Singtel won the contract to help rebuild Nestlé’s backbone, pitching its Cube solution as the orchestration layer that would act as a digital conductor for the company’s global infrastructure.

Instead of relying on fragmented systems across hundreds of countries, Nestlé can now monitor the performance, security, and traffic flows of its networks (such as private 5G, MPLS, and satellites) through a single platform. Cube is designed to provide enterprises with a consolidated view of their digital estate while reducing the complexity of managing end-to-end connections, from the edge of a plantation to the heart of a data centre.

“What we want to do is simplify connections from the edge to the cloud and reduce complexity for our enterprise clients, including Nestlé. Cube allows Nestlé to have a unified view of its digital/network infrastructure, which was previously lacking. Besides visibility, Cube also delivers observability, automation, and proactive capabilities,” says Ng Tian Chong, CEO of Singtel Singapore, in the same interview.

The promise of observability goes beyond dashboards and monitoring. It means ensuring core business processes would continue to flow uninterrupted, regardless of what was happening in the underlying IT infrastructure.

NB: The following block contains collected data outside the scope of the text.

-- ==== Sys2Proof/Machine/Ops.lean ====
section
/-!
DEFINITION. The named operations over memory and registers, and taking a fault as one shared operation. There is no return
from a fault (60_exceptions R208): only a load, `State.loadProgram`, leaves HALTED or FAULTED.
-/

namespace Sys2Proof.Machine

/-- What an unlisted address of `[0, LEN)` holds. A load gives every cell a value (70_reset R240), so this is how a cell that
holds 0 is written down, not a value the model adds (log entry 3). -/
def Memory.unlisted : Int := 0

/-- The value at an address. -/
def Memory.get : Memory → Nat → Int
  | [], _ => Memory.unlisted
  | (b, x) :: rest, a => if b = a then x else Memory.get rest a

/-- The memory with `v` at address `a`, in canonical form if it was. -/
def Memory.set : Memory → Nat → Int → Memory
  | [], a, v => if v = Memory.unlisted then [] else [(a, v)]
  | (b, x) :: rest, a, v =>
    if b < a then (b, x) :: Memory.set rest a v
    else if b = a then (if v = Memory.unlisted then rest else (a, v) :: rest)
    else (if v = Memory.unlisted then (b, x) :: rest else (a, v) :: (b, x) :: rest)

/-- The canonical form: addresses strictly rising, no entry equal to what an unlisted address holds. -/
abbrev Memory.wf (m : Memory) : Prop :=
  m.Pairwise (fun c d => c.1 < d.1) ∧ ∀ c ∈ m, c.2 ≠ Memory.unlisted

/-- The cells `a, a + 1, ...` holding the listed values. -/
def Memory.ofListFrom : Nat → List Int → Memory
  | _, [] => []
  | a, v :: vs =>
    if v = Memory.unlisted then Memory.ofListFrom (a + 1) vs else (a, v) :: Memory.ofListFrom (a + 1) vs

/-- `MEM[a]` (00_scope R9): the cell at `a`, or none where no cell exists, below 0 and from LEN on (20_memory R57). -/
def State.cell (s : State) (a : Int) : Option Int :=
  if 0 ≤ a ∧ a < (s.len : Int) then some (s.mem.get a.toNat) else none

/-- `MemRead(a, 1, kind)` (20_memory R50). -/
def memRead (s : State) (a : Int) (kind : AccessKind) : Except Raise Int :=
  match s.cell a with
  | some v => .ok v
  | none => .error (.outOfBounds kind a)

/-- The state with the cell at `a` holding `v`; `a` is an address of `[0, LEN)`. -/
def State.withCell (s : State) (a v : Int) : State := { s with mem := s.mem.set a.toNat v }

/-- `MemWrite(a, 1, v)` (20_memory R51): the state with the write staged. -/
def memWrite (s : State) (a v : Int) : Except Raise State :=
  if 0 ≤ a ∧ a < (s.len : Int) then .ok (s.withCell a v) else .error (.outOfBounds .write a)

/-- `pc <- target` (40_cycle R106). -/
def State.withPc (s : State) (target : Int) : State := { s with pc := target }

/-- `IN_VALID <- 0` (42_io R130): IN keeps its value. -/
def State.consumeInput (s : State) : State := { s with inValid := false }

/-- `OUT <- v`, `OUT_VALID <- 1` (42_io R131). -/
def State.withOutput (s : State) (v : Int) : State := { s with outLatch := v, outValid := true }

/-- `FSM <- HALTED` (45_halt R160). -/
def State.halt (s : State) : State := { s with fsm := .halted }

/-- The source's flag `halted` (10_state R25). -/
def State.halted (s : State) : Bool := s.fsm == .halted

/-- The word a fault record carries: the instruction word at PC, or 0 where PC names no cell, which is the fault of kind
FETCH (10_state R29). Read again from memory, since nothing is written between fetch and fault. DEDUCED (log entry 9; safe). -/
def State.wordAtPc (s : State) : Int := (s.cell s.pc).getD 0

/-- The fields of the fault record for a fault (60_exceptions R200 to R205); a field the code does not use is 0
(10_state R29). -/
def Raise.record (pc word : Int) : Raise → FaultRecord
  | .invalidOpcode => { FaultRecord.clear with code := .invalidOpcode, pc := pc, word := word }
  | .invalidAddressingMode p d =>
    { FaultRecord.clear with code := .invalidAddressingMode, pc := pc, word := word, param := p, digit := d }
  | .outOfBounds k a => { FaultRecord.clear with code := .outOfBounds, pc := pc, word := word, addr := a, kind := k }
  | .overflow => { FaultRecord.clear with code := .overflow, pc := pc, word := word }
  | .inputUndefined => { FaultRecord.clear with code := .inputUndefined, pc := pc, word := word }

/-- Fault entry (60_exceptions R206): FSM becomes FAULTED and FAULT is written; MEM, LEN, PC, IN, IN_VALID, OUT and OUT_VALID
keep the values they had before the faulting step. -/
def enterFault (s : State) (r : Raise) : State :=
  { s with fsm := .faulted, fault := r.record s.pc s.wordAtPc }

/-- The end of a step that began in `s` (40_cycle R105): everything staged takes effect at once, or, where the step raised,
nothing does and fault entry is taken. -/
def commit (s : State) : Except Raise State → Host.Outcome State Fault Refusal
  | .ok t => .next t
  | .error r => .next (enterFault s r)

/-- Reset, the load of a program (70_reset R240, R241): all earlier state is discarded. IN and OUT are unspecified there
(DESIGN CHOICE, log entries 6 and 7). -/
def State.loadProgram (s : State) (program : List Int) : State :=
  { State.reset with cfg := s.cfg, mem := Memory.ofListFrom 0 program, len := program.length }

end Sys2Proof.Machine
end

“Real observability starts with the business process. For example, can I do my production declarations and send shipping notifications on goods received? We look at all of that before filtering it down to the technology stack, all the way to the router and the switch. That way, we ensured Cube was monitoring what truly matters in our network so that when something isn’t working, we can quickly locate the issue and fix it accordingly,” explains Huebenthal.

That approach was highlighted during the recent undersea cable cut in the Red Sea. Nestlé was not affected, but the incident underscored the need for fast re-routing when disruptions occur. With factories depending on 24/7 connectivity, the ability to maintain operations while traffic is redirected has become a critical measure of resilience.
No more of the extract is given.